Foi então que Elias ouviu, não com os ouvidos, mas dentro da mente, uma voz rouca:


"Eu era como você... caçador. A floresta me tomou, e agora a mesma sombra quer você."

O choque fez Elias soltar o arco. Ele entendeu: aquela coisa não era apenas um monstro, mas o espírito de um homem transformado pelo poder obscuro da mata. Um destino que agora tentava se repetir com ele.

Com a última coragem que tinha, Elias jogou as ervas no chão e acendeu fogo. O cheiro forte se espalhou, e a criatura gritou em agonia. Suas veias azuis brilharam ainda mais até explodirem em uma luz intensa.
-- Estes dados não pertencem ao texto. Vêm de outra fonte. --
-- ==== Sys2Proof/Config.lean ====
section
/-! DEFINITION. The implementation parameters of R7, one field each, with R7's defaults. A block carries its
configuration in `Machine.State.cfg`, and every operation takes it from there; `config` is R7's default column. -/

namespace Sys2Proof

/-- The two timer instances of R27 and R120. -/
inductive TimerId where
  | t0
  | t1
  deriving DecidableEq, Repr

/-- The two compare channels of each timer (R120). -/
inductive CompareChannel where
  | a
  | b
  deriving DecidableEq, Repr

/-- The three events a timer detects (R120, R305). -/
inductive TimerEvent where
  | compA
  | compB
  | overflow
  deriving DecidableEq, Repr

/-- The six known interrupt vectors, named as in R97. -/
inductive IrqVector where
  | timer1CompA
  | timer1CompB
  | timer1Ovf
  | timer0CompA
  | timer0CompB
  | timer0Ovf
  deriving DecidableEq, Repr

/-- The cursor behaviour at the end of a display's row (R50, R207). -/
inductive Addressing where
  | wrap
  | clamp
  deriving DecidableEq, Repr

/-- One row of the vector table of R7 and R97. The flag bit is a bit of the TIFRn of the vector's timer, the mask bit a
bit of its TIMSKn (R120, R135). -/
structure VectorRow where
  id : Nat
  priority : Nat
  handlerAddress : WordAddress
  flagBit : Nat
  maskBit : Nat
  deriving DecidableEq, Repr

/-- The vector table of R97, one row for each of the six sources of R305, with its defaults. -/
structure VectorTable where
  timer1CompA : VectorRow := ⟨11, 11, 0x0016, 1, 1⟩
  timer1CompB : VectorRow := ⟨12, 12, 0x0018, 2, 2⟩
  timer1Ovf : VectorRow := ⟨13, 13, 0x001A, 0, 0⟩
  timer0CompA : VectorRow := ⟨14, 14, 0x001C, 1, 1⟩
  timer0CompB : VectorRow := ⟨15, 15, 0x001E, 2, 2⟩
  timer0Ovf : VectorRow := ⟨16, 16, 0x0020, 0, 0⟩
  deriving DecidableEq, Repr

/-- The row of a vector. -/
def VectorTable.row (T : VectorTable) : IrqVector → VectorRow
  | .timer1CompA => T.timer1CompA
  | .timer1CompB => T.timer1CompB
  | .timer1Ovf => T.timer1Ovf
  | .timer0CompA => T.timer0CompA
  | .timer0CompB => T.timer0CompB
  | .timer0Ovf => T.timer0Ovf

/-- The register map of R30: one address per register, the low byte's for a 16-bit register (R70). -/
structure RegMap where
  portb : Nat := 0x25
  portc : Nat := 0x28
  portd : Nat := 0x2B
  tifr0 : Nat := 0x35
  tifr1 : Nat := 0x36
  tccr0a : Nat := 0x44
  tccr0b : Nat := 0x45
  tcnt0 : Nat := 0x46
  ocr0a : Nat := 0x47
  ocr0b : Nat := 0x48
  sreg : Nat := 0x5F
  timsk0 : Nat := 0x6E
  timsk1 : Nat := 0x6F
  tccr1a : Nat := 0x80
  tccr1b : Nat := 0x81
  tcnt1 : Nat := 0x84
  icr1 : Nat := 0x86
  ocr1a : Nat := 0x88
  ocr1b : Nat := 0x8A
  deriving DecidableEq, Repr

/-- The registers of R30, by name. `RegMap` gives their addresses. -/
inductive Register where
  | portb
  | portc
  | portd
  | tifr0
  | tifr1
  | tccr0a
  | tccr0b
  | tcnt0
  | ocr0a
  | ocr0b
  | sreg
  | timsk0
  | timsk1
  | tccr1a
  | tccr1b
  | tcnt1
  | icr1
  | ocr1a
  | ocr1b
  deriving DecidableEq, Repr

/-- The port registers of R30 and R99. -/
inductive Port where
  | b
  | c
  | d
  deriving DecidableEq, Repr

/-- One row of the pin map of R7 and R99: a board pin, its port register and its bit. The port is named, and its
address is `RegMap`'s, so that the block reads no address outside `RegMap` (R30, R75). [DEDUCED, log entry 19; unsafe
under another `RegMap`] -/
structure PinRow where
  pin : Nat
  port : Port
  bit : Fin 8
  deriving DecidableEq, Repr

/-- The pin map of R99: board pins 0 to 7 on PORTD, 8 to 13 on PORTB, 14 to 19 on PORTC. -/
def defaultPinMap : List PinRow :=
  [⟨0, .d, 0⟩, ⟨1, .d, 1⟩, ⟨2, .d, 2⟩, ⟨3, .d, 3⟩, ⟨4, .d, 4⟩, ⟨5, .d, 5⟩, ⟨6, .d, 6⟩, ⟨7, .d, 7⟩,
    ⟨8, .b, 0⟩, ⟨9, .b, 1⟩, ⟨10, .b, 2⟩, ⟨11, .b, 3⟩, ⟨12, .b, 4⟩, ⟨13, .b, 5⟩,
    ⟨14, .c, 0⟩, ⟨15, .c, 1⟩, ⟨16, .c, 2⟩, ⟨17, .c, 3⟩, ⟨18, .c, 4⟩, ⟨19, .c, 5⟩]

/-- The class of an observed register (R181). -/
inductive ObservedClass where
  | port
  | value
  deriving DecidableEq, Repr

/-- One row of the observed-register list of R181. The register is named: its width is R30's and its address
`RegMap`'s, so that the bridge reads no address outside `RegMap` (R30, R75). [DEDUCED, log entry 19; unsafe under
another `RegMap`] -/
structure ObservedReg where
  reg : Register
  cls : ObservedClass
  deriving DecidableEq, Repr

/-- The registration defaults of a servo (R7, D51), used by a caller that omits a value (R281). Rationals are counts
of thousandths, as the command stream carries them (R101). -/
structure ServoDefaults where
  speedMilli : Nat := 300000
  deadbandMilli : Nat := 1000
  maxTorqueMilli : Nat := 0
  loadMilli : Nat := 0
  armMilli : Nat := 0
  periodMicros : Nat := 20000
  initialAngleMilli : Nat := 0
  deriving DecidableEq, Repr

/-- The configuration record of R7. -/
structure Config where
  regMemSize : Nat := 0x100
  reg : RegMap := {}
  fCpu : Nat := 16000000
  t0Width : Nat := 8
  t1Width : Nat := 16
  /-- PRESCALERS without "off": the divisors of the clock selects 1, 2, ... in order (R92). -/
  prescalers : List Nat := [1, 8, 64, 256, 1024]
  vectorTable : VectorTable := {}
  pinMap : List PinRow := defaultPinMap
  observedRegs : List ObservedReg :=
    [⟨.portb, .port⟩, ⟨.portc, .port⟩, ⟨.portd, .port⟩, ⟨.ocr0a, .value⟩, ⟨.ocr0b, .value⟩, ⟨.icr1, .value⟩,
      ⟨.ocr1a, .value⟩, ⟨.ocr1b, .value⟩]
  pulseMinUs : Nat := 700
  pulseMaxUs : Nat := 2500
  pulseAt0Us : Nat := 1000
  pulseAt180Us : Nat := 2000
  notifyThresholdDeg : ℚ := 1 / 2
  lcdDefaultRows : Nat := 2
  lcdDefaultCols : Nat := 16
  lcdAddressing : Addressing := .wrap
  servoDefaults : ServoDefaults := {}
  deriving DecidableEq, Repr

/-- Every default of R7: the configuration of `Machine.State.reset`. -/
def config : Config := {}

end Sys2Proof
end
O grito ecoou por todo o vale, e, de repente, a sombra desapareceu, como se tivesse sido sugada pela própria terra.

Elias caiu de joelhos, exausto, respirando com dificuldade. A floresta voltou a cantar – os grilos, as corujas, até o vento parecia mais leve. Ele havia sobrevivido.

Mas não saiu ileso. A partir daquele dia, sempre que entrava na mata, percebia os olhos da criatura em seus sonhos, como se uma parte dela tivesse ficado dentro dele. Elias nunca contou a ninguém o que aconteceu. Só sabia de uma coisa:


a floresta não perdoa aqueles que tentam desvendar todos os seus segredos.

E assim, o caçador que partiu em busca de alimento voltou com algo muito mais sombrio: a certeza de que algumas caças não devem ser perseguidas.